■ RECORDS SUPPLIED:
· · · ·

-- ==== Sys2Proof/Machine/SearchOps.lean ====
section
/-! DEFINITION. The reference sequencer: waiting and claiming (R145, R146), moves (R148 to R151, R155), evaluation
(R153, R154), calibration (R156 to R158), parking and release (R159, R160), early ends (R161 to R163). -/

namespace Sys2Proof.Machine

/-! ### Phases -/

/-- A change of phase: the rest-retry block is cleared (R91), the muster timer stops when MUSTER is left (R62), and the
stop set is emptied when FAULTED is left (R182). -/
def setPhase (p : Phase) (s : State) : State :=
  { s with
    phase := p
    store := { s.store with restRetry := false }
    peers := { s.peers with musterTimer := if s.phase = .muster then .stopped else s.peers.musterTimer }
    fault := if s.phase = .faulted then faultReset s.fault.record else s.fault }

/-! ### The lead hold (R147) -/

/-- The hold ends: λ becomes the angle of the lead's entry if that is present, and is kept otherwise. -/
def endLeadHold (s : State) : State :=
  if s.search.leadHold then
    let s' : State := { s with search := { s.search with leadHold := false } }
    match (lead s).bind fun k => (entry s k).angle with
    | some a => setLambda a s'
    | none => recomputeTheta s'
  else s

/-- The lead passes the watch: its entry shows rest and it gives a lead grade of RESOLVED or above (R147). -/
def leadSettled (s : State) : Bool :=
  leadAtRest s && (match leadGrade s with | none => true | some g => gradeLe .resolved g)

/-! ### Ends of a search -/

/-- The sub-state back to NONE; the record's other fields, its timers among them, keep their values (R142). A timer left
running changes nothing when it expires (DEDUCED, log 71). -/
def clearSearch (o : SearchOutcome) (s : State) : State :=
  { s with
    search := { s.search with
      sub := .none, outcome := o, stage := .none, returning := false, awaitingWrite := false, parkLimit := none } }

/-- The CALIBRATE need and a pending calibration request withdrawn (R161, R163). -/
def withdrawCalibration (s : State) : State :=
  let s1 := withdrawNeed onlyCalibrate s
  { s1 with store := { s1.store with pendingCal := none } }

/-- What a failure and an abort do after their NOTE (R161, R162). -/
def endSearch (o : SearchOutcome) (s : State) : State :=
  setDoneAttention
    (setPhase .ready (clearSearch o (releaseClaim (endLeadHold (withdrawCalibration s)))))

def failCode : FailCause → Int
  | .prereqTimeout => 1 | .flagNotFound => 2 | .noConvergence => 3 | .interrupted => 4 | .leadUnsettled => 5

/-- A failure of the search (R161). -/
def failSearch (c : FailCause) (second : Int) (s : State) : State :=
  endSearch (.failed c) (note .referenceFail (failCode c) second s)

def abortCode : AbortReason → Int
  | .command => 1 | .halt => 2 | .claimConflict => 3

/-- An abort of the search, with the station concerned (R162). -/
def abortSearch (r : AbortReason) (st : Option Station) (s : State) : State :=
  endSearch (.aborted r)
    (raise (.note .referenceAborted) (abortCode r) (subCode s.search.sub : Int) st s)

/-- The end of a search by a STOP fault, but for the claim and the phase, which the STOP effects change (R163). -/
def endSearchByFault (s : State) : State :=
  if searching s then
    setDoneAttention (clearSearch .endedByFault (endLeadHold (withdrawCalibration s)))
  else s

/-- The end of a search by the entry into DOWN: nothing is withdrawn from the store (R163). -/
def endSearchByPower (s : State) : State :=
  if searching s then clearSearch .endedByPower (endLeadHold s) else s

/-! ### Moves (R148) -/

/-- A JOG in the search direction, or against it. -/
def jogKind (plus along : Bool) : DirKind := if plus == along then .jogPos else .jogNeg

/-- How far `m` lies past a point in a direction, negative when it has not reached it. -/
def pastBy (plus : Bool) (point m : Int) : Int := if plus then m - point else point - m

/-- The move in hand goes along the search direction; every other JOG goes against it. -/
def moveAlong (s : State) : Bool := decide (s.search.sub = .forward) && !s.search.returning

/-- A due move posted if ALH is sensed high; otherwise it waits for the next rise (R148). The move start point becomes M. A
search that has ended posts nothing (R142). -/
def tryMove (s : State) : State :=
  if searching s ∧ s.search.stage = .due ∧ s.levels.alhHigh = true ∧ s.claim.state = .held then
    let s1 : State :=
      match s.search.sub, (setupOf s).parkAngle with
      | .park, some target => postMove .moveTo 0 (some target) s
      | .park, none => s
      | _, _ => postMove (jogKind s.search.plus (moveAlong s)) s.search.level none s
    { s1 with search := { s1.search with moveStart := some s.reck.count, stage := .underway } }
  else s

/-- A sub-state's move becomes due. -/
def beginMove (s : State) : State := tryMove { s with search := { s.search with stage := .due } }

/-- The move in hand ended by a STOP; the sub-state waits for it to settle (R148). -/
def endMove (s : State) : State :=
  postStop { s with search := { s.search with stage := .stopping } }

/-- CLEAR entered: the clear point is none and the JOG is against the search direction (R149). -/
def enterClear (s : State) : State :=
  beginMove { s with search := { s.search with sub := .clear, clearPoint := none, returning := false } }

/-- FORWARD entered as a new pass (R150). -/
def enterForward (s : State) : State :=
  beginMove
    { s with
      search := { s.search with
        sub := .forward, e1 := none, e2 := none, e3 := none, e4 := none, chatter := 0
        passStart := some s.reck.count, returning := false } }

/-- FORWARD restarted: the pass start point is kept (R155). -/
def restartForward (s : State) : State :=
  beginMove
    { s with
      search := { s.search with
        sub := .forward, e1 := none, e2 := none, e3 := none, e4 := none, returning := false } }

/-- REVERSE entered (R151). -/
def enterReverse (s : State) : State :=
  beginMove { s with search := { s.search with sub := .reverse, returning := false } }

/-- SETTLE entered: its first interval lasts floor(SETTLE_TIME / 2) (R152). -/
def enterSettle (s : State) : State :=
  { s with
    search := { s.search with
      sub := .settle, stage := .none, settleSecond := .stopped
      settleFirst := startTimer ((setupOf s).settleTime / 2) s } }

/-- M lies past the pass start point in the search direction (R155). -/
def pastStart (s : State) : Bool :=
  match s.search.passStart with
  | none => false
  | some p => decide (0 < pastBy s.search.plus p s.reck.count)

/-- The restart after an interruption, once the STOP has settled and ALH is high (R155). The record that a search has
left when it ended is not touched (R142). -/
def tryRestart (s : State) : State :=
  if searching s ∧ s.search.restartPending ∧ s.claim.dirState = .settled ∧ s.levels.alhHigh then
    let s1 : State := { s with search := { s.search with restartPending := false } }
    match s.search.sub with
    | .clear => if s.sensor.flagLevel = some true then enterClear s1 else enterForward s1
    | .forward | .reverse =>
      if pastStart s then beginMove { s1 with search := { s1.search with returning := true } }
      else restartForward s1
    | .none | .waitPrereq | .claiming | .settle | .evaluate | .calibrate | .park | .release => s1
  else s

/-! ### Parking and release -/

/-- RELEASE, in one step (R160). -/
def completeSearch (s : State) : State :=
  setDoneAttention (setPhase .ready (clearSearch .completed (releaseClaim s)))

/-- PARK entered (R159). -/
def enterPark (s : State) : State :=
  beginMove (changePurpose { s with search := { s.search with sub := .park, returning := false } })

/-- A STOP of the search has settled: the search goes on (R149 to R151, R155, R159). -/
def advanceSearch (s : State) : State :=
  if searching s ∧ s.search.restartPending then tryRestart s
  else if s.search.stage = .stopping then
    match s.search.sub with
    | .clear => enterForward s
    | .forward => if s.search.returning then restartForward s else enterReverse s
    | .reverse => if s.search.returning then restartForward s else enterSettle s
    | .park => completeSearch s
    | .none | .waitPrereq | .claiming | .settle | .evaluate | .calibrate | .release => s
  else s

/-- A taken STOP settles when the joint is at rest (R137). In DOWN none settles: R140 stops the checks of 7.5 there and does
not say whether the settling is one (DESIGN CHOICE, log 93). -/
def trySettle (s : State) : State :=
  if s.phase ≠ .down ∧ s.claim.dirState = .taken ∧ s.claim.dir.kind = some .stop ∧ s.reck.atRest = true then
    let s1 : State :=
      { s with
        claim := { s.claim with
          dirState := .settled, allowance := .stopped, allowanceStop := none
          still := if s.phase = .reference then some s.reck.count else s.claim.still } }
    advanceSearch s1
  else s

· · · ·

■ THE PROBLEM: Among the lines above, repeat exactly those from the line with "namespace Sys2Proof.Machine" to the line with "hold (R147) -/", counting both ends.

■ ANSWER SECTION:
namespace Sys2Proof.Machine

/-! ### Phases -/

/-- A change of phase: the rest-retry block is cleared (R91), the muster timer stops when MUSTER is left (R62), and the
stop set is emptied when FAULTED is left (R182). -/
def setPhase (p : Phase) (s : State) : State :=
  { s with
    phase := p
    store := { s.store with restRetry := false }
    peers := { s.peers with musterTimer := if s.phase = .muster then .stopped else s.peers.musterTimer }
    fault := if s.phase = .faulted then faultReset s.fault.record else s.fault }

/-! ### The lead hold (R147) -/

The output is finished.